- Location of Harrison Township in Daviess County
- Coordinates: 38°34′06″N 87°04′52″W﻿ / ﻿38.56833°N 87.08111°W
- Country: United States
- State: Indiana
- County: Daviess

Government
- • Type: Indiana township

Area
- • Total: 32.17 sq mi (83.3 km^{2})
- • Land: 30.34 sq mi (78.6 km^{2})
- • Water: 1.83 sq mi (4.7 km^{2})
- Elevation: 548 ft (167 m)

Population (2020)
- • Total: 689
- • Density: 22.7/sq mi (8.77/km^{2})
- FIPS code: 18-31702
- GNIS feature ID: 453382

= Harrison Township, Daviess County, Indiana =

Harrison Township is one of ten townships in Daviess County, Indiana. As of the 2020 census, its population was 689 (down from 696 at 2010) and it contained 308 housing units.

Historical population
| Census | Pop. | Note | %± |
| 1890 | 1,300 |  | — |
| 1900 | 1,154 |  | −11.2% |
| 1910 | 1,109 |  | −3.9% |
| 1920 | 1,074 |  | −3.2% |
| 1930 | 867 |  | −19.3% |
| 1940 | 778 |  | −10.3% |
| 1950 | 755 |  | −3.0% |
| 1960 | 525 |  | −30.5% |
| 1970 | 485 |  | −7.6% |
| 1980 | 600 |  | 23.7% |
| 1990 | 544 |  | −9.3% |
| 2000 | 673 |  | 23.7% |
| 2010 | 696 |  | 3.4% |
| 2020 | 689 |  | −1.0% |
Source: US Decennial Census

==History==
Harrison Township was organized in June 1841 out of parts of Reave and Veale townships. Its first settlers were Lewis and William Jones, who came from South Carolina in 1812 and were soon joined by many other families from the Palmetto State.

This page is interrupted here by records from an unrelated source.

-- ==== Sys2Proof/Machine/Residue.lean ====
section
/-! DEFINITION. Residue checking (03 R91-R95): residues modulo 255, the operands that each check of R94 sees, and what a check finds in a unit's
wrong value. -/

namespace Sys2Proof.Machine

/-- r(x) = x mod 255, from 0 to 254 (R91). -/
def res255 (x : Int) : Nat := (x % 255).toNat

/-- The integer significand of an element; a NaN or an infinity has none and counts 0 (R68; log 151). -/
def El.sig : El → Int
  | .num m => m
  | _ => 0

/-- Predicted residue of a partial sum (R92): the sum of r(m_a) * r(m_b), modulo 255. -/
def predSum (l : List (El × El)) : Nat := sumL (l.map (fun e => res255 e.1.sig * res255 e.2.sig)) % 255

/-- The check of a partial sum (R92): r(S) against the prediction. -/
def checkSum (l : List (El × El)) (z : Int) : CheckErr := ⟨0, predSum l, res255 z⟩

/-- The unsigned integer significand of a value, with its hidden bit; none for NaN and the infinities. -/
def Fp.sig? : Fp → Option Nat
  | .fin _ m _ => some m
  | _ => none

/-- The check of a significand multiplier (R93): r(P) against r(Ma) * r(Mb). -/
def checkMul (a b : Fp) (p : Nat) : Option CheckErr :=
  match a.sig?, b.sig? with
  | some x, some y => some ⟨1, res255 x * res255 y % 255, res255 p⟩
  | _, _ => none

/-- A significand in the adder's 80-bit field: the larger operand's highest bit stands at bit 78, which leaves bit 79 for the carry, and bits
shifted below the field go (R93; log 151). `top` is the exponent of the larger operand's highest bit. -/
def inField (m : Nat) (e top : Int) : Nat :=
  let sh := 78 - top + e
  if 0 ≤ sh then m <<< sh.toNat else m >>> (-sh).toNat

/-- The operands of an FP32 addition as the adder holds them after alignment, and whether it subtracts; none where an operand is not finite. -/
def aligned (a b : Fp) : Option (Nat × Nat × Bool) :=
  match a, b with
  | .fin s m e, .fin t n f =>
    let x : Int := (Nat.log2 m : Int) + e
    let y : Int := (Nat.log2 n : Int) + f
    let top := if m = 0 then y else if n = 0 then x else max x y
    some (inField m e top, inField n f top, s != t)
  | _, _ => none

/-- The check of a significand adder (R93): r(Z) against r(X) + r(Y), or r(X) - r(Y) for an effective subtraction. -/
def checkAdd (a b : Fp) (z : Int) : Option CheckErr :=
  match aligned a b with
  | some (x, y, sub) =>
    some ⟨2, res255 (if sub then (res255 x : Int) - res255 y else (res255 x : Int) + res255 y), res255 z⟩
  | none => none

/-- The values of c before each step of an accumulation (R71, R74). -/
def chainOf {α : Type} (f : W32 → α → Nat → W32) : List α → Nat → W32 → List (W32 × α)
  | [], _, _ => []
  | p :: t, q, c => (c, p) :: chainOf f t (q + 1) (f c p q)

/-- The operands of a TMMA or TMMAS as they stand in the registers. -/
def Rill.mmaIn (r : Rill) (w : W64) : MmaIn :=
  { a := leNat (r.treg (taOf w)), a2 := leNat (r.treg ((taOf w + 1) % 16)), b := leNat (r.treg (tbOf w)), c := leNat (r.treg (tcOf w)),
    sa := r.tside (taOf w), sa2 := r.tside ((taOf w + 1) % 16), sb := r.tside (tbOf w), td := lanes (r.treg (tdOf w)) }

/-- The seed of an operation's draws (R88): STEP is that of its issue (log 142). -/
def UnitOp.seed (o : UnitOp) (k : Nat) : Seed := { step := o.step, col := rcol k, row := rrow k, slot := o.slot, n := o.draw }

/-- What a check finds in a wrong value inside TMMA or TMMAS (R94): `site` is the result element, `step` the partial, the k of a product or chain,
or for BF16 and FP16 the node of the tree, with node 15 the addition into c. -/
def mmaCheck (r : Rill) (k : Nat) (o : UnitOp) (u : Upset) : Option CheckErr :=
  let w := o.word
  let fmt := fmtOf w
  let sparse := opOf w == 0x54
  let x := r.mmaIn w
  let d := o.seed k
  let sr := rndOf w == 1
  let c0 (e : Nat) : W32 := if accOf w = 1 then x.td.getD e 0 else negZero
  match u with
  | .sum e q z =>
    if e < 64 ∧ 3 ≤ fmt ∧ q < (if sparse then 2 * tileK fmt / 32 else tileK fmt / 32) then
      some (checkSum (if sparse then sparseProducts fmt x (e / 8) (e % 8) q else denseProducts fmt x (e / 8) (e % 8) q) z)
    else none
  | .product e q p =>
    if e < 64 ∧ fmt = 0 ∧ q < 8 then
      checkMul (dec32 (BitVec.ofNat 32 (elemAt x.a 32 (e / 8 * 8 + q)))) (dec32 (BitVec.ofNat 32 (elemAt x.b 32 (e % 8 * 8 + q)))) p
    else if e < 64 ∧ (fmt = 1 ∨ fmt = 2) ∧ q < 16 then
      checkMul (decHalf fmt (elemAt x.a 16 (e / 8 * 16 + q))) (decHalf fmt (elemAt x.b 16 (e % 8 * 16 + q))) p
    else none
  | .raw e q z =>
    if 64 ≤ e then none
    else if fmt = 0 then
      let l := (List.range 8).map (fun t => (BitVec.ofNat 32 (elemAt x.a 32 (e / 8 * 8 + t)), BitVec.ofNat 32 (elemAt x.b 32 (e % 8 * 8 + t))))
      match (chainOf (fun c (p : W32 × W32) t => ffma (d.rnd sr (64 * t + e)) p.1 p.2 c) l 0 (c0 e))[q]? with
      | some (c, p) => checkAdd ((dec32 p.1).mul (dec32 p.2)) (dec32 c) z
      | none => none
    else if fmt ≤ 2 then
      let prods := halfProducts fmt x (e / 8) (e % 8)
      match (treeNodes (fadd .rne) 5 prods ++ [(c0 e, (treeOf (fadd .rne) 5 prods).getD 0 0)])[q]? with
      | some (a, b) => checkAdd (dec32 a) (dec32 b) z
      | none => none
    else if fmt ≤ 8 then
      let ps := if sparse then sparsePartials fmt x (e / 8) (e % 8) else densePartials fmt x (e / 8) (e % 8)
      match (chainOf (fun c p t => fadd (d.rnd sr (64 * t + e)) c p) ps 0 (c0 e))[q]? with
      | some (c, p) => checkAdd (dec32 c) (dec32 p) z
      | none => none
    else none
  | .copies a b => if fmt = 9 then none else some ⟨3, res255 a, res255 b⟩
  | .inner _ _ _ => none

/-- What a check finds in a wrong value inside a vector operation or TCVT (R94): `site` is the lane, or the node of VREDADD's tree. VBCAST computes
nothing and has no check. -/
def vectorCheck (r : Rill) (o : UnitOp) (u : Upset) : Option CheckErr :=
  let w := o.word
  let op := opOf w
  let a := lanes (r.treg (taOf w))
  let lane (t i : Nat) : Fp := dec32 ((lanes (r.treg t)).getD i 0)
  match u with
  | .product i 0 p => if i < 64 ∧ (op = 0x61 ∨ op = 0x63) then checkMul (lane (taOf w) i) (lane (tbOf w) i) p else none
  | .raw i 0 z =>
    if op = 0x67 then
      (match (treeNodes (fadd .rne) 7 a)[i]? with
       | some (x, y) => checkAdd (dec32 x) (dec32 y) z
       | none => none)
    else if 64 ≤ i then none
    else if op = 0x60 then checkAdd (lane (taOf w) i) (lane (tbOf w) i) z
    else if op = 0x63 then checkAdd ((lane (taOf w) i).mul (lane (tbOf w) i)) (lane (tcOf w) i) z
    else none
  | .copies x y => if op = 0x69 then none else some ⟨3, res255 x, res255 y⟩
  | .inner unit p c => if 0x64 ≤ op ∧ op ≤ 0x66 ∧ 1 ≤ unit ∧ unit ≤ 2 then some ⟨unit, p % 255, c % 255⟩ else none
  | _ => none

/-- The exact integer result that a scalar instruction's residue check predicts (R94); none for an instruction without one. -/
def scalarPred (op : Nat) (a b : W64) (imm : W64) : Option Nat :=
  let x := res255 a.toNat
  let y := res255 b.toNat
  match op with
  | 0x01 | 0x28 => some ((x + y) % 255)
  | 0x02 => some (res255 ((x : Int) - y))
  | 0x09 | 0x0A => some (x * y % 255)
  | 0x10 => some ((x + res255 imm.toNat) % 255)
  | _ => none

/-- What a check finds in a wrong value inside a scalar instruction (R94): a residue of the raw result of ADD, SUB, ADDI, MUL, MULHU or AMOADD, or
two copies of a logical, shift or compare operation that differ. `a` and `b` are the operands. R95 names no scalar unit: the record gives 0 or 3
(log 150). -/
def scalarCheck (op : Nat) (a b imm : W64) (u : Upset) : Option CheckErr :=
  let copied := (3 ≤ op ∧ op ≤ 8) ∨ (0x0B ≤ op ∧ op ≤ 0x0D) ∨ (0x11 ≤ op ∧ op ≤ 0x15)
  match u with
  | .sum 0 0 z => (scalarPred op a b imm).map (fun p => ⟨0, p, res255 z⟩)
  | .copies x y => if copied then some ⟨3, res255 x, res255 y⟩ else none
  | _ => none

/-- What a check finds in ballast work (R421), MXFP8 tensor work and vector work, whose operands the spec does not give: an integer partial, an FP
multiplier or adder, or two copies. -/
def ballastCheck (u : Upset) : Option CheckErr :=
  match u with
  | .inner unit p c => if unit ≤ 2 then some ⟨unit, p % 255, c % 255⟩ else none
  | .copies x y => some ⟨3, res255 x, res255 y⟩
  | _ => none

/-- Has a check failed: the residues differ, or the two copies do (R92, R93)? -/
def checkFailed (u : Upset) (e : CheckErr) : Bool :=
  match u with
  | .copies x y => x != y
  | _ => e.predicted != e.computed

/-- The failure that an upset makes a check report; none where the operation has no such check, or the check passes. -/
def failedCheck (u : Upset) (e : Option CheckErr) : Option CheckErr :=
  match e with
  | some e => if checkFailed u e then some e else none
  | none => none

end Sys2Proof.Machine
end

The Glendale Ridge Archaeological Site was listed on the National Register of Historic Places in 1985.

==Geography==
According to the 2010 census, the township has a total area of 32.17 sqmi, of which 30.34 sqmi (or 94.31%) is land and 1.83 sqmi (or 5.69%) is water.

===Unincorporated towns===
- Glendale
- Hudsonville
(This list is based on USGS data and may include former settlements.)

===Adjacent townships===
- Barr Township (northeast)
- Reeve Township (east)
- Boone Township, Dubois County (southeast)
- Jefferson Township, Pike County (southwest)
- Veale Township (west)
- Washington Township (northwest)

===Cemeteries===
The township contains three cemeteries: East Union, Ebenezer and Saint Patricks Glencoe.